§ DATASET EXTRACT:
/-- Keys, alarms and field access (R555 to R559, R564, R567, R568). -/
def Obligations.KeysAndFieldAccess : Prop :=
  (∀ (s : State) (fn : Fin 64), s.reach fn .SEC_KEY_CMD 0 = .go → s.flag F.SEC_KEY_STATUS_BUSY 0 = false →
    (let t := s.spaceTouch (s.fld F.SEC_KEY_ADDR_SPACE 0) (s.fld F.SEC_KEY_ADDR_ADDR 0 * 64) 160
     let blob := t.spaceRead (t.fld F.SEC_KEY_ADDR_SPACE 0) (t.fld F.SEC_KEY_ADDR_ADDR 0 * 64) 160
     let slot := leNat ((blob.drop 4).take 2)
     exec (.keyLoad fn) s = .next (match t.checkBlob blob with
      | .ok k => t.keyWaits slot (some k)
      | .error e => ((t.setFld F.SEC_KEY_STATUS_ERR 0 e).setFld F.SEC_KEY_STATUS_SLOT 0 slot).raise .device 0x0904 1 slot e)) ∧
    (∀ slot : BitVec 12, slot.toNat < 4032 → exec (.keyErase fn slot) s = .next (s.keyWaits slot.toNat none))) ∧
  (∀ (s : State) (slot : Nat),
    let t := (s.modSecure fun x => { x with keyDue := none }).setFld F.SEC_KEY_STATUS_BUSY 0 0
    (s.secure.keyDue = some (slot, none) → exec .keySlotUpdate s = .next (t.emptySlot slot)) ∧
    (∀ k, s.secure.keyDue = some (slot, some k) → exec .keySlotUpdate s =
      .next ((t.installKey slot k).raise .device 0x0903 0 slot (2 ^ 56 * k.cls + (s.loadSeq + 1) % 2 ^ 32)))) ∧
  (∀ (s : State) (mask : BitVec 6) (corrected : BitVec 32) (link : Bool),
    let t := s.bumpFld F.SEC_ALARM_CORRECTED 0 corrected.toNat
    exec (.securityAlarm mask corrected link) s = .next (if mask = 0 then t else t.alarm mask.toNat link)) ∧
  (∀ (s : State) (fn : Fin 64), s.reach fn .SEC_FA_CTL 0 = .go →
    (s.flag F.SEC_FA_STATE_LOCKED 0 = false → ∃ t, exec (.challenge fn) s = .next t ∧ t.flag F.SEC_FA_STATE_PENDING 0 = true ∧
      t.secure.drawn = s.now ∧ t.draws = s.draws + 6) ∧
    (let key := s.fld F.SEC_FA_REQ_KEY_IDX 0
     let mask := s.fld F.SEC_FA_REQ_SCOPES 0 % 16
     s.flag F.SEC_FA_STATE_PENDING 0 = true → s.now < s.secure.drawn + 60 * sec → (s.fld F.SEC_STATE_FA_REVOKED 0).testBit key = false →
     (mask.testBit 3 = true → s.anyCtxOn = false) →
     let t := s.setFld F.SEC_FA_STATE_PENDING 0 0
     exec (.submit fn) s = .next (if ecdsa384 (Config.faKey key) s.faStatement s.faSignature = true then
       t.openScopes mask (s.fld F.SEC_FA_REQ_MINUTES 0) else t.faRefuse true 1)) ∧
    exec (.close fn) s = .next (s.closeScopes 0xF 2)) ∧
  (∀ s : State,
    (s.flag F.SEC_FA_STATE_PENDING 0 = true → s.secure.drawn + 60 * sec ≤ s.now →
      exec .nonceExpiry s = .next (s.setFld F.SEC_FA_STATE_PENDING 0 0)) ∧
    (∀ (scope : Fin 4) (till : Nat), NMap.get? s.secure.scopes scope = some till → till ≤ s.now →
      exec (.scopeExpiry scope) s = .next (s.closeScopes (2 ^ scope.val) 1)))

/-- The TAP's instructions (R566): the boundary cells are driven only while the device is held in reset, and the field-access registers are
reached at all times. -/
def Obligations.TapCommands : Prop :=
  ∀ s : State,
    exec .idcode s = .next ((s.tapTo .idcode).emit (.tap (2 ^ 28 * 0xB + 2 ^ 12 * 0xC004 + Config.manufacturer % 2 ^ 11 * 2 + 1))) ∧
    exec .bypass s = .next (s.tapTo .bypass) ∧
    (∀ cells : List Bool, exec (.samplePreload cells) s = .next { s with tap := ⟨.sample, cells⟩ }) ∧
    (s.inReset = true → exec .extest s = .next (s.tapTo .extest) ∧ exec .extestPulse s = .next (s.tapTo .extestPulse) ∧
      exec .extestTrain s = .next (s.tapTo .extestTrain)) ∧
    (s.inReset = false → exec .extest s = .next (s.tapTo .bypass) ∧ exec .extestPulse s = .next (s.tapTo .bypass) ∧
      exec .extestTrain s = .next (s.tapTo .bypass)) ∧
    (∀ v : Word, exec (.secFa .req v) s = .next ((s.tapTo .secFa).writeReg .SEC_FA_REQ 0 .whole v)) ∧
    (∀ v : Word, exec (.secFa .ctl v) s = .next ((s.tapTo .secFa).faCtl .whole v)) ∧
    (∀ (i : Fin 12) (v : Word), exec (.secFa (.resp i) v) s = .next ((s.tapTo .secFa).setReg .SEC_FA_RESP i v))

/-- The reset inputs (R494, R570, R571): a cold input wins over a warm one, the device is held while one is asserted, and leaves the reset
when none is left. -/
def Obligations.ResetInputs : Prop :=
  ∀ s : State,
    let b := s.boot
    (b.kind < 3 →
      exec .pwrGoodFall s = .next (({ s with boot := { b with pwrLow := true } } : State).enterReset 3 1) ∧
      exec .coldResetAssert s = .next (({ s with boot := { b with coldN := true } } : State).enterReset 3 2)) ∧
    (b.kind = 0 → b.pwrLow = false → b.coldN = false → s.pair.holdN = false →
      exec .warmResetAssert s = .next (({ s with boot := { b with warmN := true } } : State).enterReset 1 3) ∧
      exec .perstAssert s = .next (({ s with boot := { b with perstN := true } } : State).enterReset 1 4) ∧
      exec .pcieHotReset s = .next (({ s with boot := { b with linkOff := true } } : State).enterReset 1 5)) ∧
    (∀ fn : Fin 64, s.reach fn .BOOT_CTL 0 = .go → exec (.warm fn) s = .next (s.enterReset 1 6).tryLeave) ∧
    (b.kind ≠ 0 → s.pair.holdN = false →
      (∀ straps : BitVec 4, b.pwrLow = true → b.coldN = false → b.warmN = false → b.perstN = false → b.linkOff = false → ∃ t,
        exec (.pwrGoodRise straps) s = .next t ∧ t.inReset = false ∧ t.boot.straps = straps.toNat ∧
          t = ({ s with boot := { b with pwrLow := false, straps := straps.toNat } } : State).tryLeave) ∧
      (b.pwrLow = false → ∃ t, exec .resetRelease s = .next t ∧ t.inReset = false ∧
        t = ({ s with boot := { b with coldN := false, warmN := false, perstN := false, linkOff := false } } : State).tryLeave)) ∧
    (b.pwrLow = false → ∀ straps : BitVec 4, exec (.pwrGoodRise straps) s = .next s)

/-- Bring-up (R572 to R583, R602): each stage follows the one before it, a bound that passes halts, a recovery bundle is fetched, and a
reference clock stops. -/
def Obligations.BringUp : Prop :=
  (∀ s : State,
    (∀ flash : Option (BitVec 32), s.at_ 0 = true → exec (.stageReached (.s1 flash)) s = .next (s.romStart (flash.map (·.toNat)))) ∧
    (s.at_ 1 = true → s.flag F.BOOT_STRAPS_BOOT_SRC 0 = false → exec (.stageReached .s2) s = .next s.bootFirmware) ∧
    (s.at_ 2 = true → exec (.stageReached (.s3 none)) s = .next s.protonema) ∧
    (∀ bad : List (Fin 384), s.at_ 3 = true → exec (.stageReached (.s4 bad)) s = .next (s.trainMemory (bad.map (·.val)))) ∧
    (s.at_ 4 = true → exec (.stageReached .s5) s = .next s.fabricUp) ∧
    (s.at_ 5 = true → s.settled = true →
      let t : State := { s.enterStage 6 with boot := { s.boot with served := true } }
      exec (.stageReached .s6) s = .next (if s.flag F.PAIR_CFG_EN 0 then t else t.setFld F.PAIR_STATE_STATE 0 1)) ∧
    (∀ b, s.stageBound = some b → s.at_ s.stage = true → s.boot.t0 + ms * b < s.now →
      exec .stageBoundTimeout s = .next (s.halt 7 (s.stage + 1)))) ∧
  (∀ (s : State) (fn : Fin 64), s.reach fn .BOOT_CTL 0 = .go → s.awaitsRecovery = true → s.fld F.BOOT_RECOV_STATUS_STATE 0 ≠ 2 →
    let len := s.fld F.BOOT_RECOV_LEN_LEN 0
    exec (.recover fn) s =
      .next (if len = 0 ∨ 48 * 1048576 < len then s.setRecov 4 4 else (s.setRecov 2 0).setFld F.BOOT_RECOV_STATUS_BYTES 0 0)) ∧
  (∀ s : State, s.fld F.BOOT_RECOV_STATUS_STATE 0 = 2 →
    let len := s.fld F.BOOT_RECOV_LEN_LEN 0
    let b := memRead s.host (4096 * s.fld F.BOOT_RECOV_ADDR_ADDR 0) len
    let k := s.spareSlot
    let t := (s.setSlot k b).setFld F.BOOT_RECOV_STATUS_BYTES 0 len
    (∀ n : BitVec 32, exec (.recoveryFetchDone (some n)) s = .next ((s.setRecov 4 1).setFld F.BOOT_RECOV_STATUS_BYTES 0 n.toNat)) ∧
    (let d : Directory := { t.directory.withState k 3 with active := k }
     let d := if d.state (1 - k) = 0 then d else d.withState (1 - k) (if t.verifies (t.slotBytes (1 - k)) then 4 else 1)
     let u := (t.writeDirectory d).setRecov 3 0
     let u := ((u.setFld F.BOOT_STAGE_FAULT 0 0).setFld F.BOOT_STAGE_CODE 0 0).setFld F.BOOT_STAGE_UNIT 0 0
     exec (.recoveryFetchDone none) s = .next (
      if t.recovFault b = 0 then ({ u with boot := { u.boot with recovered := true } } : State).bootSlot k
      else (t.writeDirectory (t.directory.withState k 1)).setRecov 4 (t.recovFault b)))) ∧
  (∀ s : State, s.inReset = false →
    exec (.refclkLoss .sds0) s = .next (s.each (List.range 7) fun p t => t.linkDown p 2) ∧
    exec (.refclkLoss .sds1) s = .next (s.each [0, 1] fun p s => (s.setFld F.FAR_PORT_STATE_LF p 1).portDown p 1) ∧
    exec (.refclkLoss .pcie) s = .next s ∧
    exec (.refclkLoss .hub) s = .next (s.alarm 2 true))

/-- The machine right after reset (R28, R42, R584): nothing waits, device time is 0, every register holds its reset value, the memories list
nothing and are in their canonical form. -/
def Obligations.ResetState : Prop :=
  State.reset.memoriesCanonical ∧ State.reset.pending = [] ∧ State.reset.now = 0 ∧ State.reset.stage = 0 ∧
  (∀ (r : RegName) (i : Nat), State.reset.reg r i = r.resetValue i) ∧
  (∀ a, State.reset.devByte a = 0 ∧ memGet State.reset.host a = 0) ∧
  (∀ k, State.reset.tile k = Tile.idle) ∧ State.reset.keys = []

/-- Every step keeps the byte memories in their canonical form. -/
def Obligations.StepKeepsMemoryForm : Prop :=
  ∀ s t : State, s.memoriesCanonical → step s = .next t → t.memoriesCanonical

/-- The codec is lossless (R352): a stream decodes to exactly the bytes that were coded, and one block does so whatever follows it. -/
def Obligations.CodecLossless : Prop :=
  (∀ plain : List Byte, plain.length % 64 = 0 →
    decodeAll (ceilDiv plain.length blockSize) (encodeStream (ceilDiv plain.length blockSize) plain) plain.length = some plain) ∧
  (∀ plain after : List Byte, 0 < plain.length → plain.length ≤ blockSize → plain.length % 64 = 0 →
    decodeBlock (encodeBlock plain ++ after) plain.length = .plain plain (encodeBlock plain).length)

/-- What the cipher seals it opens with the same key, IV and additional data, and a ciphertext with another tag opens to nothing (R424,
R562). -/
def Obligations.SealOpens : Prop :=
  ∀ key iv aad plain : List Byte,
    gcmOpen key iv aad (gcmSeal key iv aad plain) = some plain ∧ (gcmSeal key iv aad plain).length = plain.length + 16 ∧
    ∀ ct tag : List Byte, tag.length = 16 → tag ≠ gcmTagOf key iv aad ct → gcmOpen key iv aad (ct ++ tag) = none

/-- What a host write stores in a register (R24, R26, Table 0-4): each written bit follows the access type of its field, and every bit of the
other half, and every reserved bit, stays. -/
def Obligations.WriteAccess : Prop :=
  ∀ (r : RegName) (h : Half) (old v : Word),
    (∀ row ∈ r.rows, ∀ k, row.lo ≤ k → k < row.lo + row.width → (r.written h old v).getLsbD k =
      if h.mask.getLsbD k then
        (if row.acc = .rw ∨ row.acc = .rws then v.getLsbD k
        else if row.acc = .w1c then old.getLsbD k && !v.getLsbD k
        else if row.acc = .w1s then old.getLsbD k || v.getLsbD k
        else old.getLsbD k)
      else old.getLsbD k) ∧
    (∀ k, (∀ row ∈ r.rows, k < row.lo ∨ row.lo + row.width ≤ k) → (r.written h old v).getLsbD k = old.getLsbD k) ∧
    (∀ k, k < 32 → (r.written .high old v).getLsbD k = old.getLsbD k) ∧
    (∀ k, 32 ≤ k → (r.written .low old v).getLsbD k = old.getLsbD k)

/-- What each kind of reset does to the registers and memories (R1, R4, R28, R42, Table 17-8): a cold reset (3) returns every register, the
fuses' and the part's identity apart, to its reset value; a warm (1) or a pair-forced (2) one keeps the identity, the RWS fields and those that
`keptField` names, and returns the others, the fuses' and the counter of key loads apart. -/
def Obligations.ResetsKeep : Prop :=
  ∀ (s : State) (r : RegName) (i : Nat), i < 1048576 → r ≠ .SEC_STATE →
    (r ≠ .HIF_ID → r ≠ .HIF_SERIAL → (s.afterReset 3).reg r i = r.resetValue i) ∧
    (r = .HIF_ID ∨ r = .HIF_SERIAL → ∀ kind, ∀ row ∈ r.rows, (s.afterReset kind).fld (row.field r) i = s.fld (row.field r) i) ∧
    (s.afterReset 3).mem = [] ∧ (s.afterReset 3).now = 0 ∧
    ∀ kind, kind = 1 ∨ kind = 2 →
      (s.afterReset kind).mem = s.mem ∧ (s.afterReset kind).now = s.now ∧ (s.afterReset kind).store = [] ∧ (s.afterReset kind).keys = [] ∧
      (∀ row ∈ r.rows, row.acc = .rws → keptField kind r row = true) ∧
      (r ≠ .SEC_KEY_STATUS → ∀ row ∈ r.rows,
        (s.afterReset kind).fld (row.field r) i = if keptField kind r row then s.fld (row.field r) i else (row.field r).of (r.resetValue i))

/-- A tile's registers (R100 to R102): s0 and p0 hold their fixed values whatever is written, any other register reads what was last written
and no other changes, and a lane-wise write reaches the active lanes alone. -/
def Obligations.TileRegisters : Prop :=
  (∀ (core : TileCore) (i j : Nat) (v : BitVec 64) (p : BitVec 256) (x : BitVec 4096),
    core.sreg 0 = 0 ∧ core.preg 0 = BitVec.allOnes 256 ∧ core.setS 0 v = core ∧ core.setP 0 p = core ∧
    (i ≠ 0 → (core.setS i v).sreg i = v ∧ (core.setP i p).preg i = p) ∧ (core.setV i x).vreg i = x ∧
    (j ≠ i → (core.setS i v).sreg j = core.sreg j ∧ (core.setP i p).preg j = core.preg j ∧ (core.setV i x).vreg j = core.vreg j) ∧
    (core.setS i v).v = core.v ∧ (core.setS i v).p = core.p ∧ (core.setS i v).cells = core.cells ∧
    (core.setP i p).s = core.s ∧ (core.setP i p).v = core.v ∧ (core.setP i p).cells = core.cells ∧
    (core.setV i x).s = core.s ∧ (core.setV i x).p = core.p ∧ (core.setV i x).cells = core.cells) ∧
  (∀ (core : TileCore) (set set' : Bool) (row col row' col' v : Nat), row < 64 → col < 64 → row' < 64 → col' < 64 →
    (core.setCell set row col v).cell set' row' col' =
      if set' = set ∧ row' = row ∧ col' = col then v % 2 ^ 32 else core.cell set' row' col') ∧
  (∀ (old : BitVec 4096) (guard : BitVec 256) (w n : Nat) (f : Nat → Nat), w * n ≤ 4096 →
    (∀ i, i < n → lane (mergeLanes old guard w n f) w i = if guard.getLsbD i then f i % 2 ^ w else lane old w i) ∧
    (∀ k, w * n ≤ k → (mergeLanes old guard w n f).getLsbD k = old.getLsbD k))

/-- An operation whose guard is off performs nothing, but names its destinations; one that names a register which another operation of its
bundle has named, performed or not, is a decode fault (R102, R104, R133). -/
def Obligations.SlotChecks : Prop :=
  ∀ (s : State) (i : Instr) (h : SlotHdr) (c : SlotCtx), s.openSlot h = .go c →
    (∀ keys, guardedOp i = some (h, h.slot, keys) → c.on = false →
      ((∀ key ∈ keys, c.mayWrite key) → exec i s = .next (s.issued h c (c.x.gathers keys []))) ∧
      (∀ key ∈ keys, c.x.wrote.contains key = true → exec i s = .next (s.tileFault h.tile St.badCommand 3))) ∧
    (∀ key, soleWriter i = some (h, key) → h.slot = .c → c.x.wrote.contains key = true →
      exec i s = .next (s.tileFault h.tile St.badCommand 3))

§ WHAT NEEDS TO BE DONE:
Count the lines of the data that contain the word "RegName", and give only that number.

§ ANSWER TO THE EXERCISE:
3